Des Suisses très préoccupés par le nombre croissant de projets d'armement en grande difficulté…
Tout à fait, et j'allais y venir. Si vous entretenez une armée, en l'occurrence une armée de conscription, comme c'est le cas en Suisse et que vous êtes neutre, vous devez vous défendre puisque la neutralité n'exclut absolument pas de se défendre. Pour se défendre, il faut des armes. Or, l'industrie suisse de l'armement, c'est là où je voulais en venir, n'est viable que si elle a des partenariats internationaux et européens. Produire pour la seule armée suisse, ce n'est pas rentable, ce n'est pas tenable. Donc on a vraiment, je dirais, une équation compliquée sur le plan des armements, de la logistique, de l'armée, ce qui explique cette participation à géométrie variable de l'armée, à des initiatives européennes ou à l'Otan. Et vous avez à côté de cela un débat fondamental qui est sur "qu'est-ce que la neutralité ?"
"Aujourd'hui, il y a une initiative, pouvant conduire à un référendum, qui circule pour réaffirmer la neutralité suisse. Pour l'inscrire de facto dans la Constitution, de manière très claire."
Richard Werly, correspondant de Blickà franceinfo
Tout le débat est de savoir est-ce qu'être neutre, c'est appliquer le droit international ? C'est ne jamais agresser son voisin ou quiconque, et s'en tenir aux règles internationales édictées par les Nations unies, y compris les sanctions. Et vous avez une autre conception, beaucoup plus étroite, qui consiste à dire la Suisse est neutre, elle ne participe à rien du tout, elle ne fait qu'assurer sa défense. Sauf que là, vous butez sur des impératifs économiques parce que défendre un pays comme la Suisse aujourd'hui, ça suppose des armes, un équipement sur tous les théâtres aérien et terrestre, le maritimes n'a pas lieu d'être en Suisse. Il faut beaucoup, beaucoup d'argent, et même la Suisse n'en a pas les moyens.

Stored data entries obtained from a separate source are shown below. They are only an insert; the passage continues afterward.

-- ==== Sys2Proof/Machine/Tick.lean ====
section
/-! DEFINITION. Machine/Tick.lean: the step tick (R125 to R133, R139, R157, R158, R171, R518 to R521, R628 to R631) and the write
of the interference allowance. STEP_TICK ends the open tick (rung 6) and opens the next one (rungs 1 to 5): what is commanded
between two of them happens within a tick, from the time `now` of its start. -/

namespace Sys2Proof.Machine

/-! ### Rungs 1 to 3: what becomes visible, what ends, and who is ready -/

/-- A ring pair created in the tick before becomes ACTIVE (R88), or STOPPED when its tenant is revoked. -/
def State.openRing (s : State) (x : Nat × Ring) : State :=
  if x.2.fresh then
    let gone := match Tab.find s.tenants (ringVf x.1) with | some t => t.revoked | none => true
    (s.setRing x.1 { x.2 with fresh := false }).setReg (Reg.QFE_RSTATE x.1) (if gone then 2 else 1)
  else s

/-- Semaphores released in the tick before can be granted (R170). -/
def State.warmSems (s : State) : State :=
  { s with indexes := s.indexes.map (fun (x : Nat × Index) => (x.1, { x.2 with cooling := [] })) }

/-- The doorbells of the tick before take effect (R89). -/
def State.seeDoorbells (s : State) : State :=
  { s with rings := s.rings.map (fun (x : Nat × Ring) =>
      (x.1, { x.2 with tail := s.reg (Reg.QFE_SQTAIL x.1) % 2 ^ 16, head := s.reg (Reg.QFE_CQHEAD x.1) % 2 ^ 16 })) }

/-- Rung 1 (R126): a new tick, in which the arrivals of the tick before are visible. -/
def State.rungSee (s : State) : State :=
  let s := (s.count64 Reg.STB_TICK 1).slewRatio
  let s := s.thmReport
  let s := (forAll s.rings (fun x s => s.openRing x) s).seeDoorbells
  ((s.warmSems).openStarve).flrStart

/-- Rung 2 (R126, R162): cancels, deadlines and timers, revocations, then slot boundaries and their kills. -/
def State.rungEnd (s : State) : State :=
  let s := s.rungEnds
  let s := forAll s.parts (fun x s => (s.installSlices x.1).slotBoundary x.1) s
  let s := forAll (List.range 16) (fun n s => (s.actRetrain n).codeTimeout n) s
  (s.grantRamps).leagueLost

/-- Does a sequence wait for what another holds: a semaphore, or the turn of its index, in its PLACE (R169, R172)? -/
def State.waitsFor (s : State) (i : Index) (holder : Nat × Sequence) (x : Nat × Sequence) : Bool :=
  x.1 != holder.1 && x.2.index == holder.2.index && x.2.ending.isNone &&
    (x.2.waitsOn.any holder.2.sems.contains
      || (holder.2.opcode == 4 && x.2.opcode == 4 && i.pubs.head? == some holder.1 && i.pubs.contains x.1
        && x.2.stage == stPLACE && s.waiter x.1 x.2))

/-- Effective level of a sequence (R171): the highest of its class and its waiters' classes. -/
def State.levelOf (s : State) (x : Nat × Sequence) : Nat :=
  if x.2.isQuery then x.2.cls
  else match Tab.find s.indexes x.2.index with
    | some i => (s.seqs.filter (fun y => s.waitsFor i x y)).foldl (fun n y => min n y.2.cls) x.2.cls
    | none => x.2.cls

/-- Every effective level, at rung 3 of a tick. -/
def State.lendLevels (s : State) : State :=
  { s with seqs := s.seqs.map (fun (x : Nat × Sequence) => (x.1, { x.2 with elevel := s.levelOf x })) }

/-- STB_OCC (Table 4.9). -/
def State.countLive (s : State) : State :=
  forAll (List.range 5) (fun n s => s.setReg (Reg.STB_OCC n) (s.seqs.filter (fun (x : Nat × Sequence) => x.2.elevel == n)).length) s

/-- Sequences in work-list order. -/
def workOrder (l : List (Nat × Sequence)) : List (Nat × Sequence) := sortBy (fun a b => lexLe (workKey a) (workKey b)) l

/-- A stage has ended and nothing else decides: ready, its partition aside. -/
def Sequence.idle (q : Sequence) : Bool := q.phase == .done && !q.killed && !q.committing

/-- Is its end decided by a cancel, a deadline, a revocation or a timer, whose FIN is outside capacity (R132, R393)? -/
def Sequence.ended (q : Sequence) : Bool :=
  q.ending == some .cancelled || q.ending == some .deadline || q.ending == some .revoked || q.ending == some .ok

/-- Rung 3 (R126, R127, R157, R158, R164): levels, an early handover, killed work armed again; and the ready sequences. -/
def State.rungReady (s : State) : State :=
  let s := (s.lendLevels).countLive
  let s := forAll s.parts (fun x s => s.earlyHandover x.1) s
  forAll (s.seqs.filter (fun (x : Nat × Sequence) => x.2.phase == .again && !x.2.killed)) (fun x s => s.rerun x.1) s

def State.readyList (s : State) : List Nat :=
  (workOrder (s.seqs.filter (fun (x : Nat × Sequence) => x.2.idle && s.holds x.2.vf x.2.elevel))).map (·.1)

/-- LC queries that wait because their tenant does not hold the partition (Table 4.7, WITHHELD), one whose stage was killed too. -/
def State.voidAway (s : State) : State :=
  forAll (s.seqs.filter (fun (x : Nat × Sequence) => (x.2.phase == .done || x.2.phase == .again) && !x.2.committing && !x.2.ended
      && !s.holds x.2.vf x.2.elevel))
    (fun x s => s.voidSeq x.1 voidWithheld) s

/-! ### Rung 5: starts -/

/-- Start slots a stage of capacity c loses in tick n at the ratio q/64 (R520). -/
def bubbles (c q n : Nat) : Nat := c * q * (n % 64 + 1) / 64 - c * q * (n % 64) / 64

/-- Ratio in force, in 1/64. -/
def State.ratio (s : State) : Nat := s.fld Reg.PWR_STATE F.PWR_STATE_RATIO

/-- Stages, by shared start capacity, and whether bubbles fall on them (Table 4.4, R520). -/
def startGroups : List (List Nat × Nat × Bool) :=
  [([stENC], 128, true), ([stCQ], 64, true), ([stPROBE], 64, true), ([stMERGE], 32, true), ([stRERANK], 8, true),
   ([stENTRY], 64, true), ([stHOP], 256, true), ([stPLACE], 64, true), ([stFOLD], 4, true),
   ([stFIN, stCOMMIT, stUPSEND], 32, false)]

/-- Starts reserved to a quiet partition of n roods (Table 5.8). -/
def quietStarts (c n : Nat) : Nat := max 1 (c * n / 16)

/-- The starts of one group in a tick: made, lost to the group's capacity, made outside the reserves, and by reserve. -/
structure Starting where
  s : State
  used : Nat := 0
  lost : Nat := 0
  shared : Nat := 0
  quiet : Tab Nat := []

/-- Is there room in the reserve of the sequence's partition, or in what the reserves leave (R181)? -/
def Starting.room (a : Starting) (c vf : Nat) : Bool :=
  match a.s.quietPart vf with
  | some (k, n) => decide (Tab.read a.quiet 0 k < quietStarts c n)
  | none => decide (a.shared + a.s.parts.foldl (fun m x => if x.2.quiet then m + quietStarts c x.2.roods.length else m) 0 < c)

/-- Does the group's capacity c, less b bubbles, allow a start? A reserve is fixed whatever other partitions start, and only a bubble
takes from it (R181, R183). -/
def Starting.able (a : Starting) (c b vf : Nat) : Bool := decide (a.used + b < c) || (b == 0 && (a.s.quietPart vf).isSome)

/-- A ready sequence that is not started (R130). -/
def State.withheld (s : State) (e level reason : Nat) : State := (s.count64 (Reg.STB_WITHHELD level) 1).voidSeq e reason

Bonne nouvelle quand même pour la Suisse, le Secrétaire général du Conseil de l'Europe est suisse.
Absolument. Alain Berset a été conseiller fédéral pendant une dizaine d'années. Il a même été président de la Confédération. Au lendemain de l'épidémie de Covid, il a participé au défilé du 14 juillet au côté d'Emmanuel Macron puisque la Suisse avait accueilli des malades du Covid. Alain Berset, élu au secrétariat général du Conseil de l'Europe, c'est une belle victoire politique, belle victoire diplomatique. C'est une personnalité qui s'est toujours passionnée pour les questions internationales mais qui au fond, n'a qu'une mission : trouver les moyens, une fois que la question des négociations en Ukraine sera abordée, de retisser les liens avec la Russie. La Russie, comme vous le savez, est membre de droit du Conseil de l'Europe, même si pour l'heure, elle en est suspendue.